Но самое страшное было в глазах, которые утратили человеческие оттенки. Не просто почернели – углубились, стали похожи на чернильные бездны, в которых медленно закручивались тени. Они не отражали свет, но сами источали его, создавая жуткий эффект – будто тьма в его глазах светилась.

Кабинет содрогнулся. Картины на стенах перестали быть картинами. Их фигуры начали двигаться, изгибаться, меняясь в кошмарном танце, искажая пространство. Нарисованные теперь смотрели наружу. Они дёргались, их рты раскрывались, лица вытягивались, выскакивая за рамки, крича без звука.

Аурелиус шагнул вперёд, и Миркан не смог не заметить, что его конечности стали длиннее. Он больше не выглядел человеком. Его пальцы вытянулись, суставы выгнулись под неестественными углами, и даже походка изменилась – теперь он двигался так, словно его тело не подчинялось привычным законам анатомии.

– Ты понятия не имеешь, с чем связываешься, – произнёс он.

Звук его голоса запоздал. Миркан услышал слова через мгновение после того, как Аурелиус их произнёс, будто между ними вдруг пролегло незримое расстояние.

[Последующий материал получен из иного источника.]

/-- REQ_RATE, RATE_POINT_IN_EFFECT (R361, R388), CURRENT_LIMIT_TRIP and CURRENT_LIMIT_RELEASE (R364), TEMPERATURE_THRESHOLD (R365),
MONITOR_REFRESH (R363, R395), DIE_LINK_RETRAIN (R347), EXPANDER_LOST, REQ_EXPANDER_UP and EXPANDER_LINK_UP (R388 to R390), and
REQ_DIE_LOST (R350, R388). The model's choice: CODE and the detail words of the thermal and the expander-lost event (log entry 31);
that a thermal event is told once, as the reading crosses 95 °C upwards (log entry 28); that the value of an event that ends a request
is the register without BUSY and REFUSED, and that an OP which R388 does not list is refused (log entry 29); the offsets of the counts in
MONITORS, and that the time of a port runs from an input that says a request has no completion (log entry 34). -/
def Obligations.RatesAndPorts : Prop :=
  (∀ (s : State) (v : Word),
    let declined := fun (i : Instr) =>
      Tells i s { s with host := { s.host with req := plainOf v + 0x4000000000000000 } } 6 1 (plainOf v)
    let taken := { s with host := { s.host with req := plainOf v } }
    let u := namedUnit v
    let x := s.expanders.get (Fin.ofNat 2 u)
    (actOf v = 3 → (8 < u ∨ v.toNat % 4 = 3) → declined (.reqRate v)) ∧
    (actOf v = 3 → u ≤ 8 → v.toNat % 4 ≠ 3 → exec (.reqRate v) s = .next { taken with
      power := { s.power with pending := s.power.pending ++ [(u, BitVec.ofNat 2 (v.toNat % 4), plainOf v)] } }) ∧
    (actOf v = 4 → (2 ≤ u ∨ x.up ≠ none) → declined (.reqExpanderUp v)) ∧
    (actOf v = 4 → u < 2 → x.up = none → exec (.reqExpanderUp v) s = .next { taken with
      expanders := s.expanders.set (Fin.ofNat 2 u) { x with up := some (plainOf v) } }) ∧
    (actOf v = 1 → (4 ≤ u ∨ (s.dies.get (Fin.ofNat 4 u)).present = false) → declined (.reqDieLost v)) ∧
    (actOf v = 1 → u < 4 → (s.dies.get (Fin.ofNat 4 u)).present = true → ∃ w t, exec (.dieLost u) taken = .next w ∧
      exec (.reqDieLost v) s = .next t ∧ EventIn w t (eventOf 6 0 0 0 (plainOf v) 0 w.hubcount))) ∧
  (∀ (s : State) (u : Fin 9),
    ((∀ p ∈ s.power.pending, p.1 ≠ u.val) → exec (.ratePointInEffect u.val) s = .next s) ∧
    ∀ pre post r v, s.power.pending = pre ++ (u.val, r, v) :: post → (∀ p ∈ pre, p.1 ≠ u.val) → ∃ t,
      exec (.ratePointInEffect u.val) s = .next t ∧
      EventIn { s with power := { s.power with rate := s.power.rate.set u r, pending := pre ++ post } } t
        (eventOf 6 0 0 0 v 0 s.hubcount)) ∧
  (∀ s : State, (∃ t, exec .currentLimitTrip s = .next t ∧
      t = { s with power := { s.power with limited := true, limiterEvents := s.power.limiterEvents + if s.power.limited then 0 else 1 } } ∧
      (∀ k, k < 8 → (rateOf t k).toNat = max (rateOf s k).toNat 1) ∧ rateOf t 8 = rateOf s 8 ∧ ∀ d, idleCycle t d = true) ∧
    exec .currentLimitRelease s = .next { s with power := { s.power with limited := false } }) ∧
  (∀ (s : State) (at_ : Sensor) (deg : Nat),
    let warm := fun (n : Nat) (u : State) =>
      let v := { s with power := { s.power with temps := assocPut at_ deg s.power.temps } }
      let cross := assocGet 0 s.power.temps at_ < 95 ∧ 95 ≤ deg
      (¬cross → u = v) ∧ (cross → EventIn v u (eventOf 8 0 0 n (BitVec.ofNat 64 deg) 0 s.hubcount))
    (∀ n, at_ = .die n → ∃ u w, warm n.val u ∧ w = { u with dies := w.dies } ∧ (∀ m, m ≠ n → w.dies.get m = s.dies.get m) ∧
      w.dies.get n = { s.dies.get n with idle := decide (100 ≤ deg) || ((s.dies.get n).idle && decide (95 ≤ deg)) } ∧
      (deg < 110 → exec (.temperatureThreshold at_ deg) s = .next w) ∧
      (110 ≤ deg → exec (.temperatureThreshold at_ deg) s = exec (.dieLost n.val) w)) ∧
    (at_ = .standby → ∃ u, warm 4 u ∧ (deg < 110 → exec (.temperatureThreshold at_ deg) s = .next u) ∧
      (110 ≤ deg → exec (.temperatureThreshold at_ deg) s = .next { u with standby := none })) ∧
    (at_ = .hub → ∃ u, warm 0 u ∧ (deg < 110 → exec (.temperatureThreshold at_ deg) s = .next u) ∧
      (110 ≤ deg → exec (.temperatureThreshold at_ deg) s = .next { u with power := { u.power with shutDown := true } })) ∧
    ∀ k, at_ = .stack k → 
      let point : BitVec 2 := if 105 ≤ deg then 2 else if 100 ≤ deg ∧ s.power.heat.get k = 2 then 2 else if 95 ≤ deg then 1
        else if 90 ≤ deg ∧ s.power.heat.get k ≠ 0 then 1 else 0
      let p := { s.power with temps := assocPut at_ deg s.power.temps }
      exec (.temperatureThreshold at_ deg) s = .next { s with power := { p with heat := s.power.heat.set k point } }) ∧
  (∀ (s : State) (rs : List (Nat × Word)), ∃ t, exec (.monitorRefresh rs) s = .next t ∧
    t = { s with power := { s.power with monitors := t.power.monitors } } ∧
    (let counts := [0x4F00, 0x4F08, 0x4F10, 0x4F18, 0x4F20]
     (∀ pre r post, rs = pre ++ r :: post → (∀ x ∈ post, x.1 ≠ r.1) → r.1 ∉ counts → 0x4000 ≤ r.1 → r.1 < 0x5000 → hostReg t r.1 = r.2) ∧
     (∀ off, off ∉ counts → (∀ x ∈ rs, x.1 ≠ off) → hostReg t off = hostReg s off)) ∧
    (∀ d : Fin 4, hostReg t (0x4F00 + 8 * d.val) = BitVec.ofNat 64 (s.dies.get d).corrected) ∧
    hostReg t 0x4F20 = BitVec.ofNat 64 s.power.limiterEvents) ∧
  (∀ (s : State) (link : Nat), (4 ≤ link → exec (.dieLinkRetrain link) s = .next s) ∧ ∀ n : Fin 4, n.val = link →
    exec (.dieLinkRetrain link) s = .next { s with dies := s.dies.set n { s.dies.get n with silent := none } }) ∧
  ∀ (s : State) (port : Fin 2),
    let x := s.expanders.get port
    ((x.pres = false ∨ x.lost = true) → ∀ down, exec (.expanderLost ⟨port, down⟩) s = .next s) ∧
    (x.pres = true → x.lost = false → x.waiting = none → exec (.expanderLost ⟨port, false⟩) s =
      .next { s with expanders := s.expanders.set port { x with waiting := some s.hubcount } }) ∧
    (∀ c, x.pres = true → x.lost = false → x.waiting = some c → s.hubcount.toNat < c.toNat + 2 ^ 22 →
      exec (.expanderLost ⟨port, false⟩) s = .next s) ∧
    (∀ down, x.pres = true → x.lost = false →
      (down = true ∨ ∃ c, x.waiting = some c ∧ c.toNat + 2 ^ 22 ≤ s.hubcount.toNat) → ∃ u t f, exec (.expanderLost ⟨port, down⟩) s = .next t ∧
      u = { s with expanders := s.expanders.set port { x with lost := true, waiting := none }, cmds := s.cmds.map f } ∧
      (∀ c, (c.migr = none → f c = c) ∧ ∀ m, c.migr = some m →
        (∀ e ∈ [m.old, c.newLeaf], e.getLsbD 61 = true ∧ pteCl e = port.val + 1 →
          (f c).migr = none ∧ (f c).result.map (·.toNat) = some (resultBits Cause.memPathLost.code.toNat c.satf c.flg c.seq 0)) ∧
        ((∀ e ∈ [m.old, c.newLeaf], e.getLsbD 61 = false ∧ e.getLsbD 58 = false) → f c = c)) ∧
      EventIn u t (eventOf 5 Cause.memPathLost.code.toNat 0 0 (BitVec.ofNat 64 port.val) 0 s.hubcount)) ∧
    ∀ b, (x.up = none → exec (.expanderLinkUp port b) s =
        .next { s with expanders := s.expanders.set port { x with waiting := if b then none else x.waiting } }) ∧
      ∀ v, x.up = some v → ∃ t, exec (.expanderLinkUp port b) s = .next t ∧
        EventIn { s with expanders := s.expanders.set port { x with up := none, lost := x.lost && !b, waiting := none } } t
          (eventOf 6 (if b then 0 else Cause.memPathLost.code.toNat) 0 0 v 0 s.hubcount)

Демон не испытывал ни тени сомнения. Он знал, что его шаги ведут к неизбежному, но цель была ясна. Пространство вокруг него сгустилось, стены сжались, воздух уплотнился, и внезапно кабинет перестал быть просто комнатой – он стал ареной, местом, где сталкивались две силы, одна из которых должна была исчезнуть.

Миркан атаковал снова, но теперь уже не полагаясь на силу. Он использовал не физические удары, а потоки энергии, резкие всплески, которые рассекали пространство, ломали воздух, прожигали стены. Он двигался быстро, но Аурелиус реагировал с нечеловеческой грацией. Его движения были плавными, неуловимыми, будто его тело состояло не из плоти, а из чего—то текучего, не имеющего определённой формы.

Удары Миркана пронзали пространство, пробивали стены, разрушали пол, но не оставляли следов на его противнике. Он был здесь, но не физическим телом, которое подчинялось другим законам.

– Ты всё ещё надеешься, что это поможет? – в голосе Аурелиуса не было насмешки. Теперь он говорил с лёгкой заинтересованностью, словно анализировал происходящее. – Уничтожить меня физически? Ты не понимаешь, что ты сражаешься не с человеком?

Демон остановился. Он тяжело дышал, но не от усталости – воздух был насыщен чужой энергией, вязкой, липкой, пытающейся его удержать.

Хозяин клиник не умирал. И тогда он понял.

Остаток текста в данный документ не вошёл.